I note that you didn’t respond to the part of my post about Kerry’s “stuck in Iraq” comment from a year or so ago. Why were you willing to accept Kerry’s explanation, after the fact, and not Boehner’s? If all you want to do is score political points for your side, then that’s fine. Kerry insulted the troops and Boehner made light of their deaths. We’ll take them both at their literal words. But in that case, let’s not pretend that we’re having some kind of debate.

(I would also remind those on the right that if you’re willing to accept Boehner’s explanation here, but you weren’t willing to accept Kerry’s, that you should go back and reconsider your position.)

“Today, before Congress and before the American people, General Petraeus is likely to become General Betray Us.”

According to the American Heritage Dictionary, to betray is to: “1. (a) To give aid or information to an enemy of; commit treason against: betray one’s country.” Is there some hair you want to split here?

Wow. Generals support the war. Why don’t you tell me which maverick anti-war generals you’d promote if you were president.

This has nothing to do with the “current” crop of military officers. I can’t think of the last general to go public with an assessment of failure and that there’s nothing the military can do but withdrawal. I’m sure that such advice has at times been offered in private. If you can think of generals or admirals who have thrown up their hands and said, “Fuck it, we’re screwed!” let me know.
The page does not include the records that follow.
-- ==== Sys2Proof/Machine/State.lean ====
section
/-!
DEFINITION. The state of the package as plain data: every hart, core, array, die and package register the manual names, the
operations and messages that have been issued and not yet finished, memory, and the model's own agenda of turns.
Cores and arrays are held sparsely: one that is not listed stands as reset leaves it.
-/

namespace Sys2Proof.Machine

/-- A register of one of the four files. -/
inductive RegRef where
  | g (r : BitVec 5)
  | v (r : BitVec 5)
  | m (r : BitVec 4)
  | k (r : BitVec 3)
deriving DecidableEq, Repr

/-- How control came to the word at PC, as R57 asks for positions 5 and 6. -/
inductive Arrival where
  | fall
  | taken
  | tret
deriving DecidableEq, Repr

/-- Which half of an issue a word stands in (R47, R50). -/
inductive Slot where
  | lone
  | cHalf
  | aHalf
deriving DecidableEq, Repr

/-- What the last `exec` did: the model's own note for the issue slot and for statements. A trap carries the step of R56 at which the
check failed; 10 is a fault of execution, after every check. -/
inductive Disp where
  /-- nothing has been executed yet -/
  | none
  /-- the instruction retired -/
  | retired
  /-- the instruction took a trap, found at this step of R56 -/
  | trapped (stage : Nat)
  /-- the instruction did not issue: its hart is not ready (R94) -/
  | held
  /-- the instruction issued and its hart now waits in it -/
  | waiting
  /-- the step of the package took place -/
  | occurred
  /-- the step of the package could not take place, and nothing changed -/
  | idle
deriving DecidableEq, Repr

/-- Where control goes when the issued instruction retires (R50, R108, R109): the model's own note from a meaning to `retire`. -/
inductive Flow where
  /-- to the next instruction, by way of a loop wrap where one is due -/
  | next
  /-- a lone PFX: as `next`, and its prefix stays pending (R68) -/
  | pfx
  /-- a taken branch, jump or LBRK -/
  | taken (target : W)
  /-- a LOOP or LOOPI of count 0: past its end word (R108) -/
  | skip (last : W)
  /-- TRET, to the saved pc (R104) -/
  | tret (target : W)
  /-- as `next`, and then a loop register takes the value that a CSR instruction writes (R92, R110): 0 LPS, 1 LPE, 2 LPC, each of level
  `i`, or 3 LPD, of which DEPTH and SDEPTH change where `m` has them touched -/
  | loops (which : BitVec 2) (i : Nat) (x m : W)
deriving DecidableEq, Repr

/-- What a hart waits in (R94, R104). -/
inductive Wait where
  | none
  | wfi
  /-- WAITA: destination, address, bytes, compared value, CYCLE at the start and at the last read, and whether a read is under way -/
  | waita (d : BitVec 5) (va : W) (size : Nat) (cmp : W) (start last : W) (reading : Bool)
  | next (d : BitVec 5)
  | twait (t : W)
  | gjoin (d : BitVec 5) (g : W)
  /-- GBAR: the group; whether the hart was not awaited in the episode open at its arrival -/
  | gbar (g : BitVec 12) (late : Bool)
  /-- HSTART or HSTOP, until the target core acknowledges this command -/
  | hart (id : Nat)
  /-- an operation whose trap is precise, until its result is known (R125, R130, R158) -/
  | precise
  /-- DEQ or DEQV: destination, queue -/
  | deq (d : RegRef) (q : BitVec 5)
  /-- an atomic, ENQN, XSHAPE or other access whose answer the hart waits for: the access -/
  | access (id : Nat)
  /-- WWAIT: destination, slot, target count -/
  | wwait (d : BitVec 5) (s : BitVec 4) (n : BitVec 32)
  /-- WSTART that has passed its checks: the slot -/
  | wstart (s : BitVec 4)
  /-- a TLBINV write, until the drain ends -/
  | tlbinv
deriving DecidableEq, Repr

/-- The operands of a vector or moment operation as they stood at its issue (R130, R161). -/
structure OpCtx where
  /-- the instruction -/
  op : Instr
  /-- the pending PFX fields, bits 28 to 7 of the word; zero for none -/
  pfx : BitVec 22
  a : VReg
  b : VReg
  d : VReg
  d1 : VReg
  ma : MReg
  mb : MReg
  md : MReg
  ga : W
  gb : W
  ka : W
  kb : W
  mask : W
  fpstat : BitVec 13
  scale : Vector (BitVec 32) 8
  momode : BitVec 13
  cov : VReg
deriving DecidableEq, Repr

/-- Where a waiting instruction stands: its slot and the instruction. -/
structure WaitAt where
  slot : Slot
  op : Instr
deriving DecidableEq, Repr

/-- A value for a register, with the register (R130: an operation writes v, k, g or m registers). -/
structure RegWrite where
  r : RegRef
  x : BitVec 1024
deriving DecidableEq, Repr

/-- What an accepted operation will do when it completes: its writes, the flags NV DZ OF UF NX in [4:0], the lanes with a bad
variance and whether such a lane held a NaN or a negative value (R171). -/
structure OpResult where
  writes : List RegWrite
  flags : BitVec 5
  bad : BitVec 16
  badNan : Bool
  badNeg : Bool
deriving DecidableEq, Repr

/-- The kinds of operation that a hart has issued and that are not complete. -/
inductive PendKind where
  /-- integer divide: destination and result (R117) -/
  | div (d : BitVec 5) (x : W)
  /-- FDIV or FSQRT: destination, result, flags (R125) -/
  | fdiv (d : BitVec 5) (x : W) (flags : BitVec 5)
  /-- vector operation not yet accepted (R129) -/
  | vecIssued (o : OpCtx)
  /-- vector operation accepted -/
  | vecAccepted (r : OpResult)
  /-- moment operation not yet accepted (R157) -/
  | momIssued (o : OpCtx)
  /-- moment operation accepted -/
  | momAccepted (r : OpResult)
  /-- local load: destination and bytes read, and for a vector load the memory format, the lane format and whether one element goes
  to every lane (R212, R214) -/
  | localLoad (r : RegRef) (x : BitVec 512) (conv : Option (BitVec 4 × BitVec 4 × Bool))
  /-- a precise operation whose result is known and raises no trap: its instruction, still at the pc, takes it and retires -/
  | ready (r : OpResult)
deriving DecidableEq, Repr

/-- An operation issued and not complete, with its instruction and the registers that it will write. -/
structure Pend where
  id : Nat
  /-- the number of the hart's next access when it was issued: accesses from there on are younger (R249, R263) -/
  seq : Nat
  op : Instr
  kind : PendKind
  dsts : List RegRef
  /-- a trap enable was set at issue (R125, R130, R158): the instruction stays at the pc and the hart issues nothing until the
  result is known -/
  precise : Bool
deriving DecidableEq, Repr

/-- A record of the replay log (R249): the old value of a register that a younger instruction writes, or a younger access
that has been performed. -/
inductive LogRec where
  /-- `key` is twice the next sequence number for an instruction without one, and twice its own plus one for an access -/
  | reg (key : Nat) (r : RegRef) (old : BitVec 1024) (full : Bool)
  /-- address and size of every element, and the values side by side -/
  | done (seq : Nat) (kind : BitVec 2) (els : List (W × Nat)) (x : BitVec 512)
deriving DecidableEq, Repr

/-- A group of ticket-table entries frozen by a trap, with its log (R253). The accesses themselves stay in the package's list. -/
structure Frozen where
  pc : W
  oldest : Nat
  nseq : Nat
  log : List LogRec
deriving DecidableEq, Repr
What about those who criticize someone for a post they didn’t seem to read? I said the NIE presented a situation more complex than MoveOn makes it out, and that is demonstrated in the very first sentence. There’s something in there for everyone, pro- or anti-war, which is exactly what Petraeus is being criticized for, but for whatever reason, MoveOn is crapping its pants with joy over smearing a general, and uses as a citation a CIA report that more or less says similar things. Petraeus says violence has dropped in eight of twelve weeks, CIA says it has dropped in seven of nine weeks. So, what is your point exactly?

ISTM that it’s all one question, no matter how it’s asked. There’s no unraveling those costs. I mean, sure, you can say “the money’s a small price to pay, but the lives aren’t” but unless he puts a lower value on the lives than the money, that leads to the conclusion that we’re not paying a small price here.

Please provide a link to where I “accept[ed] Kerry’s explanation” because I don’t remember having expressed an opinion. But surely you’re basing the claim that I did on something I said at the time, so a link would be appreciated. I’ve done a couple of searches, and come up empty, but that doesn’t mean there’s nothing there to find. (Hell, I can’t even find the thread - I searched all forums for threads with “Kerry” in the title, more than 6 months old, and the thread titles that looked to me like they might be on topic, weren’t.)

At any rate, at this remove, I don’t “accept Kerry’s explanation” because I don’t remember shit about what he said, or his explanation, or anything else around that mini-controversy.